Brian faces the same wall most local owners hit: getting more qualified leads without guessing. We start with the SEO and backlink data, then move to the website and the paid levers. The pest control Wayne NJ picture is unusual — the reputation is real, but the link profile is working against the site.

Read The Backlink And Keyword Signals

MrsBzzz has over 20,000 backlinks yet ranks on just 222 keywords for 173 organic clicks a month. That mismatch — huge link count, thin traffic — is the classic signature of bought links, and the repeated “New York Bug Killers” anchors look like sponsored posts. Google’s guidelines treat those links as violations, so they pass no authority and can invite a penalty.

For contrast, an EternaTurf client in Louisville holds the same domain rating with only 30 backlinks — relevance beats volume every time. The keyword side does have wins: MrsBzzz sits in position 2 for “pest control wayne nj,” a high-intent local term feeding the local pack. The job is to grow that local strength with relevant links, not spam.

Signal What the audit found Why it matters
Backlinks 20K+ links, pattern of bought anchors No authority passed; penalty risk
Keywords 222 keywords, 173 clicks/mo Traffic far below the link count
Top local term Position 2 for “pest control wayne nj” High-intent leads in the local pack
GMB reviews 431 reviews holding rankings up Reputation is the real ranking driver
RUN THIS YOURSELF

Put a client’s backlink total next to their monthly organic clicks. Tens of thousands of links but only a few hundred clicks almost always means bought or spammy links.
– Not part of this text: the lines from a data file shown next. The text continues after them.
/-- A change that may befall the ACTIVE bank while no record comes or goes. -/
structure ActiveKept (a b : Bank) : Prop where
  sound : BankSound a → BankSound b
  counted : ∀ records, Counted records a → Counted records b

/-- A change that may befall a staged bank. -/
structure StagedKept (a b : Bank) : Prop where
  sound : BankSound a → BankSound b
  plain : Plain a → Plain b

/-- A change that may befall either bank. -/
structure BankKept (a b : Bank) : Prop where
  active : ActiveKept a b
  staged : StagedKept a b

theorem ActiveKept.refl (a : Bank) : ActiveKept a a := ⟨id, fun _ => id⟩

theorem ActiveKept.trans (h : ActiveKept a b) (h' : ActiveKept b c) : ActiveKept a c :=
  ⟨h'.sound ∘ h.sound, fun rs => h'.counted rs ∘ h.counted rs⟩

theorem StagedKept.refl (a : Bank) : StagedKept a a := ⟨id, id⟩

theorem BankKept.trans (h : BankKept a b) (h' : BankKept b c) : BankKept a c :=
  ⟨h.active.trans h'.active, h'.staged.sound ∘ h.staged.sound, h'.staged.plain ∘ h.staged.plain⟩

theorem bankSound_cleared : BankSound Bank.cleared := by
  simp [BankSound, Bank.cleared, ascending, Bank.holdCount]

theorem plain_cleared : Plain Bank.cleared := fun _ he => absurd he (by simp [Bank.cleared])

theorem counted_cleared : Counted [] Bank.cleared :=
  ⟨fun _ he => absurd he (by simp [Bank.cleared]), fun _ hr => absurd hr (by simp)⟩

theorem stagedKept_cleared (a : Bank) : StagedKept a Bank.cleared :=
  ⟨fun _ => bankSound_cleared, fun _ => plain_cleared⟩

/-- R170: a bank partly cleared has lost entries and gained none. -/
theorem stagedKept_partlyCleared (cut : Nat → Bool) (a : Bank) : StagedKept a (a.partlyCleared cut) where
  sound h := by
    obtain ⟨borrowers, items, staff, exceptions⟩ := (bankSound_iff a).mp h
    have lost {α : Type} (l : List α) (i : Nat) := Links.dropSome_sublist cut l i
    exact (bankSound_iff _).mpr ⟨borrowersSound_sublist (lost _ _) borrowers, itemsSound_sublist (lost _ _) items,
      staffSound_sublist (lost _ _) staff, exceptionsSound_sublist (lost _ _) exceptions⟩
  plain h := fun e he => h e ((Links.dropSome_sublist cut _ _).subset he)

/-! ### Collections other than the borrowers -/

/-- A bank's collections with an order or a capacity. -/
def collections (b : Bank) : List Borrower × List Item × List StaffEntry × List CalendarException :=
  (b.borrowers, b.items, b.staff, b.exceptions)

/-- The borrowers stay, and the other collections keep their order and capacity. -/
theorem bankKept_of_borrowers (hb : b.borrowers = a.borrowers) (hs : BankSound a → BankSound b) : BankKept a b := by
  refine ⟨⟨hs, fun records h => ?_⟩, hs, fun h => ?_⟩
  · simpa only [Counted, hb] using h
  · simpa only [Plain, hb] using h

theorem bankKept_of_collections (h : collections b = collections a) : BankKept a b := by
  simp only [collections, Prod.mk.injEq] at h
  obtain ⟨borrowers, items, staff, exceptions⟩ := h
  refine bankKept_of_borrowers borrowers fun sound => ?_
  rw [bankSound_iff] at *
  rwa [borrowers, items, staff, exceptions]

theorem bankKept_items (hc : b = { a with items := b.items }) (hi : ItemsSound a.items → ItemsSound b.items) :
    BankKept a b := by
  refine bankKept_of_borrowers (by rw [hc]) fun sound => ?_
  rw [bankSound_iff] at *
  obtain ⟨borrowers, items, staff, exceptions⟩ := sound
  rw [hc]
  exact ⟨borrowers, hi items, staff, exceptions⟩

theorem bankKept_staff (hc : b = { a with staff := b.staff }) (hi : StaffSound a.staff → StaffSound b.staff) :
    BankKept a b := by
  refine bankKept_of_borrowers (by rw [hc]) fun sound => ?_
  rw [bankSound_iff] at *
  obtain ⟨borrowers, items, staff, exceptions⟩ := sound
  rw [hc]
  exact ⟨borrowers, items, hi staff, exceptions⟩

theorem bankKept_exceptions (hc : b = { a with exceptions := b.exceptions })
    (hi : ExceptionsSound a.exceptions → ExceptionsSound b.exceptions) : BankKept a b := by
  refine bankKept_of_borrowers (by rw [hc]) fun sound => ?_
  rw [bankSound_iff] at *
  obtain ⟨borrowers, items, staff, exceptions⟩ := sound
  rw [hc]
  exact ⟨borrowers, items, staff, hi exceptions⟩

/-- The queue of an item loses holds or keeps their number. -/
theorem bankKept_mapQueue {n : Number} {f : List Hold → List Hold}
    (hf : ascending Item.number b.items → ∀ e ∈ b.items, e.number = n → (f e.queue).length ≤ e.queue.length) :
    BankKept b (b.mapQueue n f) :=
  bankKept_items rfl fun h => itemsSound_mapQueue h (hf h.1)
Then open the anchor-text report — one off-topic phrase repeating hundreds of times (here, “New York Bug Killers”) is the tell, and a finding you can show an owner in five minutes.

Consolidate Three Domains Into One

MrsBzzz runs three separate sites — one for New Jersey, one for the Hudson Valley in New York, and one for niche services — which splits authority three ways. They should consolidate onto the domain already ranking best: the New Jersey site. One strong site beats three weak ones.

The homepage should also get specific about where in New Jersey they work. “All of New Jersey” is too broad to rank; focusing on Wayne plus Passaic and Bergen counties in the north tells Google exactly where to place them. The ladder-climbing photo on the homepage is a good start — more real job photos would be better.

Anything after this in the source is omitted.